What to work on: Among the entries below, only the lines starting at the one with "else .done ((s.claimReg" and ending at the one with "def postWord (id", both included, are to be printed exactly.

Dataset items:
- - - - -
/-- A shuttle that leaves a meeting is accepted where it goes: `.to` another core when that can be; else the party goes home, in a shuttle if it
is away (R327). -/
def State.landLeaving (p : Party) (s : State) : State :=
  let out (dst v : Nat) (s : State) : State := s.deliver dst (BitVec.ofNat 64 v)
  match p.parting with
  | some (2, n, dst) =>
    (match (if s.mayMoveTo n then s.freeSlot (coreAgent n) coreSlots else none) with
     | some k => s.arriveTo n k dst
     | none => if p.away then s.setOut { p with parting := some (0, n, dst), replaced := true } else out dst 1 s.returnHome)
  | some (_, _, dst) => out dst (if p.replaced then 1 else 0) s.returnHome
  | none =>
    let s := s.returnHome
    (s.modMe (fun a => { a with block := .none })).deliver p.dst (meetWord (p.status.getD stLost) 0 0 p.moved)

/-- Where the shuttle of a party under way goes: the core named by `.to`, its home, or the place of its meeting (R314, R327). -/
def Activity.bound (a : Activity) : Option Agent :=
  a.party.bind (fun p =>
    if p.lands.isNone then none
    else match p.phase, p.parting with
      | .leaving, some (2, n, _) => some (coreAgent n)
      | .leaving, _ => some (coreAgent a.home)
      | _, _ => p.place.map coreAgent)

/-- The tokens that a party's shuttle draws on its way, in the VD of the party (R403). -/
def State.shuttleNeeds (s : State) (a : Activity) : List (Arbiter × Nat) :=
  match a.bound with
  | some b => s.wayTo a.agent b ((a.shuttle ((a.party.map (fun p => p.ln)).getD 0) + 63) / 64)
  | none => []

/-- The requests of the shuttles under way. -/
def State.shuttleRequests (s : State) : List Request :=
  s.allActs.filterMap (fun a => match a.bound, a.party.bind (fun p => p.lands.map (fun l => l - p.codeTime)) with
    | some b, some l => some ⟨.shuttle a.uid, a.job.vd, false, l - a.travel b.num, s.shuttleNeeds a⟩
    | _, _ => none)

/-- Whether the code that a shuttle needs where it goes cannot be read yet: a line of it lies in a bucket that moves (R296). -/
def State.codeHeld (s : State) (a : Activity) (n : Nat) : Bool :=
  !s.codeLoaded a.job.vd a.job.jid n && (s.jobOf a.job.vd a.job.jid).any (fun j => s.virtHeld a.job.vd (s.dasid a.job.vd) j.card.code (4 * j.card.cwords))

/-- SHUTTLE_LANDED: a shuttle's last beat lands: the party is at the place of its meeting, where its code is loaded by then (R314), or back from
one; a party that was killed in its meeting retires at home (R330). A core that is being switched or is retired refuses the shuttle, and the
meeting is placed again elsewhere (R316). A party whose shuttle holds an uncorrectable error is lost (R330). -/
def execShuttleLanded (uid : Nat) (s : State) : Host.Outcome State Fault Refusal :=
  .next (match s.act? uid with
    | none => s
    | some a =>
      match a.party with
      | none => s
      | some p =>
        match p.lands with
        | none => s
        | some l =>
          if s.cycle < l || !s.hasPassed (.shuttle uid) (s.shuttleNeeds a) || a.bound.any (fun b => s.codeHeld a b.num) then s
          else if p.damaged then s.condemnAct uid statLost
          else
            let f := s.focus uid
            if p.phase = .leaving then
              let g := f.landLeaving p
              (if a.agent.kind = .compute then g.sweepCode a.agent.num else g)
            else match p.place, p.partner with
              | some n, some q =>
                if !s.usableCore a.job.vd n then
                  let back (u : Nat) : Bool := ((s.act? u).bind (fun b => b.party)).any (fun x => x.moved && !x.away)
                  let f := (f.modParty uid (fun p => { p with lands := none })).modParty q (fun p => { p with lands := none })
                  if p.waited then f.placeMeeting uid q [n] (back uid) else f.placeMeeting q uid [n] (back q)
                else
                  let g := (f.finishLoad (coreAgent n) a.job.vd a.job.jid).focus uid
                  if g.codeLoaded a.job.vd a.job.jid n then (g.board n).tryMet uid else g
              | _, _ => s)

/-! ## Inside a meeting (R323-R326) -/

/-- Whether the activity in focus is in an established meeting that it is not leaving. -/
def State.inMeeting (s : State) : Bool :=
  match s.me.party with
  | some p => p.phase = .met && p.parting.isNone
  | none => false

/-- An activity beside the one in focus, on the same agent, refills a spilled register (R44). -/
def State.refillOf (uid : Nat) (x : Reg) (s : State) : State := ((s.focus uid).refill x []).focus s.me.uid

/-- The effect of a read of a partner's register (R323): zero when the partner is gone. A spilled one is refilled first, and the reader
waits. -/
def effPartnerRead (x : Reg) (deliver : Vec → State → State) (s : State) : Eff :=
  if !s.inMeeting then .fault 0xA
  else match s.partner with
    | none => .done (deliver 0 s)
    | some p =>
      match p.badHome [x] with
      | some w => .poison 2 w
      | none =>
        if x ∈ p.regs.spilled then .hold (s.refillOf p.uid x)
        else match s.readPartner with
          | none => .hold s
          | some s => .done (deliver (p.raw x) s)

/-- `mget`: read two cycles after issue, ready two cycles later (R323). -/
def execMget (r : R) (s : State) : Host.Outcome State Fault Refusal :=
  issue (.mget r) s (effPartnerRead ⟨.g, r.a.toNat⟩ (fun v s =>
    s.pendWrite .engine (s.cycle + 4) [] ⟨.g, r.d.toNat⟩ v))

/-- `mgetv` (R323). -/
def execMgetv (r : R) (s : State) : Host.Outcome State Fault Refusal :=
  issue (.mgetv r) s (effPartnerRead ⟨.v, r.a.toNat⟩ (fun v s =>
    s.pendWrite .engine (s.cycle + 4) [] ⟨.v, r.d.toNat⟩ v))

/-- Whether a range meets the luggage of a party. -/
def Party.holds (p : Party) (y n : Nat) : Bool := y < (p.lf + p.ln) * 0x800 && p.lf * 0x800 < y + n

/-- Whether the writes of the activity in focus that `msync` waits for are complete (R324). -/
def State.syncReady (s : State) (p : Party) : Bool :=
  let u := s.me.uid
  s.me.pend = [] && s.me.claimed = [] && !s.vecBusy && !s.core.locq.any (fun c => c.owner = u) &&
  !s.core.copyq.any (fun c => c.owner = u && c.kind.isLoad && p.holds c.base c.len) &&
  !s.core.matq.any (fun c => c.owner = u && (c.kind = .tst || c.kind = .accst) && p.holds c.y c.len)

/-- Complete the `msync` in which an activity waits, if it waits in one (R324). -/
def State.finishSync (uid : Nat) (s : State) : State :=
  s.modAct uid (fun a =>
    match a.party with
    | some p =>
      (match p.inSync with
       | some (n, stl) => { a with
           party := some { p with inSync := none, syncs := p.syncs + 1 }
           pc := a.pc + BitVec.ofNat 64 n, lastPc := a.pc, nextIssue := s.cycle + 1 + stl, lastIssue := s.cycle, firstTry := none }
       | none => a)
    | none => a)
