-- ==== Sys2Proof/Machine/Coll.lean ====
section
/-! DEFINITION. The collective engine (R333-R351). -/

namespace Sys2Proof.Machine

/-! ## The group descriptor (R335, R336) -/

/-- A group descriptor. -/
structure GroupDesc where
  key : Word
  root : Nat
  rank : Nat
  n : Nat
  src : Nat
  ch : Nat
  dst : Nat
  /-- Every reserved field is 0. -/
  clean : Bool
deriving DecidableEq, Repr

/-- The descriptor that 32 bytes hold. -/
def GroupDesc.parse (bs : List Byte) : GroupDesc :=
  let w (i : Nat) : Nat := ofBytes ((bs.drop (8 * i)).take 8)
  { key := BitVec.ofNat 64 (w 0), root := w 1 / 2 ^ 32 % 2 ^ 16, rank := w 1 / 2 ^ 16 % 2 ^ 16, n := w 1 % 2 ^ 16, src := w 2 % 2 ^ 24
    ch := w 3 / 2 ^ 32 % 2 ^ 16, dst := w 3 % 2 ^ 24
    clean := w 1 / 2 ^ 48 = 0 && w 2 / 2 ^ 24 = 0 && w 3 / 2 ^ 48 = 0 && w 3 / 2 ^ 24 % 256 = 0 }

/-- The operation of a `coll` with a descriptor. -/
def GroupDesc.op (d : GroupDesc) (r : R) : CollOp := ⟨d.n, r.cop, r.rop, r.acc, r.fmt, d.ch, d.root⟩

/-- SL of a rank (R336). -/
def CollOp.sl (o : CollOp) (rank : Nat) : Nat :=
  match o.cop with
  | 0 => 0
  | 1 => if rank = o.root then o.ch else 0
  | 4 => o.n * o.ch
  | 6 => o.n * o.ch
  | _ => o.ch

/-- DL of a rank (R336). -/
def CollOp.dl (o : CollOp) (rank : Nat) : Nat :=
  match o.cop with
  | 0 => 0
  | 2 => if rank = o.root then o.n * o.ch else 0
  | 3 => o.n * o.ch
  | 6 => o.n * o.ch
  | _ => o.ch

/-- The copy fault of a descriptor's fields, 0 for none (R337, step 3). -/
def GroupDesc.fault (d : GroupDesc) (o : CollOp) : Nat :=
  let sl := o.sl d.rank
  let dl := o.dl d.rank
  let rootBad := if o.cop = 1 || o.cop = 2 then d.root ≥ d.n else d.root ≠ 0
  if !d.clean || d.n < 2 || d.n > 4096 || (o.cop = 7 && d.n ≠ 2) || d.rank ≥ d.n || rootBad ||
      (sl ≠ 0 && dl ≠ 0 && d.src < d.dst + dl && d.dst < d.src + sl) then 0xB
  else if (sl ≠ 0 && d.src % 32 ≠ 0) || (dl ≠ 0 && d.dst % 32 ≠ 0) || d.ch % 32 ≠ 0 then 5
  else if (if o.cop = 0 then d.ch ≠ 0 else d.ch < 32 || d.ch > 32768) || sl > 32768 || dl > 32768 then 6
  else 0

/-! ## Issue (R337) -/

/-- The status word (R344). -/
def collWord (status arrived : Nat) : Word := BitVec.ofNat 64 (status + arrived * 2 ^ 32)

/-- Queue a checked collective: its claims, its arrival. -/
def placeColl (r : R) (d : GroupDesc) (o : CollOp) (s : State) : Eff :=
  let a := s.me
  let sl := o.sl d.rank
  let dl := o.dl d.rank
  let claims := (if sl = 0 then [] else [(⟨s.nextCmd, d.src, sl, false⟩ : Claim)]) ++
    (if dl = 0 then [] else [⟨s.nextCmd + 1, d.dst, dl, true⟩])
  if s.portFull || s.scoreUsed a.agent + claims.length > scoreSize a.agent.kind then .hold s
  else
    let t := (a.srcB r).toNat % 2 ^ 32
    let c : CollRank := ⟨s.nextCmd, s.nextCmd + 1, d.key, o, d.rank, d.src, d.dst, r.bar, r.d.toNat,
      if t = 0 then none else some (s.cycle + t), none, false, none, false⟩
    let ld := dirLatency a.agent (s.dirOf d.key a.job.keysp a.job.vd)
    .done ((((({ s with nextCmd := s.nextCmd + 2 }).claim claims).pinRegion.claimReg ⟨.g, r.d.toNat⟩).modMe
      (fun a => { a with coll := some c })).send (.coll a.uid a.agent) (s.cycle + 2 + ld))

/-- `coll` (R337). -/
def execColl (r : R) (s : State) : Host.Outcome State Fault Refusal :=
  issue (.coll r) s (fun s =>
    let y := (s.me.g r.a.toNat).toNat
    checked [ckLocal 0 false y 32, ckBar 0 r, ckFault (y % 32 ≠ 0 || r.bar % 16 ≠ 0) 5 0 0,
        fun s => if s.me.rangeBusy s.nextCmd false y 32 then some (.hold s) else none,
        fun s => (s.poisonAt y 32).map (fun w => .poison 0 w)]
      (fun s =>
        let d := GroupDesc.parse (s.readLocal y 32)
        let o := d.op r
        let e := d.fault o
        checked [ckFault (e ≠ 0) e 0 0, fun s => if o.sl d.rank = 0 then none else ckLocal 0 false d.src (o.sl d.rank) s,
            fun s => if o.dl d.rank = 0 then none else ckLocal 0 true d.dst (o.dl d.rank) s,
            ckFault (s.me.party.isSome || s.me.coll.isSome) 0xA 0 0,
            fun s => if s.me.speculative then some (.hold s) else none]
          (placeColl r d o) s) s)
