/-! ## `jobpost` and `jobwait` (R379-R381) -/

/-- `jobpost` (R380): a release; held under speculation (R359, R360). -/
def execJobpost (r : R) (s : State) : Host.Outcome State Fault Refusal :=
  issue (.jobpost r) s (fun s =>
    let v := (s.me.srcB r).toNat
    let d := r.d.toNat
    if v % 64 ≠ 0 || v / 2 ^ 56 ≠ 0 then .fault 5
    else if s.me.speculative then
      if s.heldUsed s.me.agent + 64 > 16384 then s.awaitHeld 64
      else .done ((s.claimReg ⟨.g, d⟩).modMe (fun a => { a with helds := a.helds ++ [⟨none, some (d, v), 64, false⟩] }))
    else if s.writesOut then .hold s
    else .done ((s.pinRegion.claimReg ⟨.g, d⟩).send (.jobpost s.me.uid d v s.me.job.vd s.me.agent) (s.cycle + 14)))

/-- The result of `jobpost` (R380). -/
def postWord (id r : Nat) : Word := BitVec.ofNat 64 (id + r * 2 ^ 16)

/-- Write the result of a post to its poster, 51 cycles after its request reached the unit; nothing if the poster waits for it no
longer. -/
def State.postResult (uid d : Nat) (w : Word) (s : State) : State :=
  match s.act? uid with
  | none => s
  | some a =>
    if (⟨.g, d⟩ : Reg) ∈ a.claimed then
      ((s.focus uid).modMe (fun a => { a with claimed := a.claimed.erase ⟨.g, d⟩ })).resultAt .engine (s.cycle + 51) [] d w
    else s

/-- Whether a unit must wait for a bucket move before it takes a card at a virtual address (R296). -/
def State.cardHeld (s : State) (vd va : Nat) : Bool :=
  s.virtHeld vd (s.dasid vd) va 64 || (match s.readCard vd va with
    | .ok c => s.recordHeld vd (s.newId vd) c
    | .error _ => false)

/-- JOBPOST_REQUEST: the unit of the poster's die reads the card and accepts it, or answers FULL or FETCH (R380). -/
def execJobpostRequest (msg : Nat) (s : State) : Host.Outcome State Fault Refusal :=
  .next (match s.msgs.find? (fun m => m.id = msg) with
    | none => s
    | some m =>
      match m.kind with
      | .jobpost uid d va vd sender =>
        let die := agentDie sender
        if !s.unitTakes m die sender.num || s.cardHeld vd va then s
        else
          let s := (s.unitBusy die).dropMsg msg
          let card := s.readCard vd va
          let s := s.keepVirt vd (s.dasid vd) va 64
          (match card with
           | .error _ => s.postResult uid d (postWord 0 3)
           | .ok c =>
             if !s.tableRoom vd then s.postResult uid d (postWord 0 2)
             else
               let (s, id, ok) := s.acceptJob vd c
               s.postResult uid d (postWord id (if ok then 0 else 1)))
      | _ => s)

/-- The result of `jobwait` (R381). -/
def waitWord (id byte : Nat) : Word := BitVec.ofNat 64 (id % 2 ^ 16 + byte % 2 ^ 8 * 2 ^ 16)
- - - - -
Answer to the exercise:
      else .done ((s.claimReg ⟨.g, d⟩).modMe (fun a => { a with helds := a.helds ++ [⟨none, some (d, v), 64, false⟩] }))
    else if s.writesOut then .hold s
    else .done ((s.pinRegion.claimReg ⟨.g, d⟩).send (.jobpost s.me.uid d v s.me.job.vd s.me.agent) (s.cycle + 14)))

/-- The result of `jobpost` (R380). -/
def postWord (id r : Nat) : Word := BitVec.ofNat 64 (id + r * 2 ^ 16)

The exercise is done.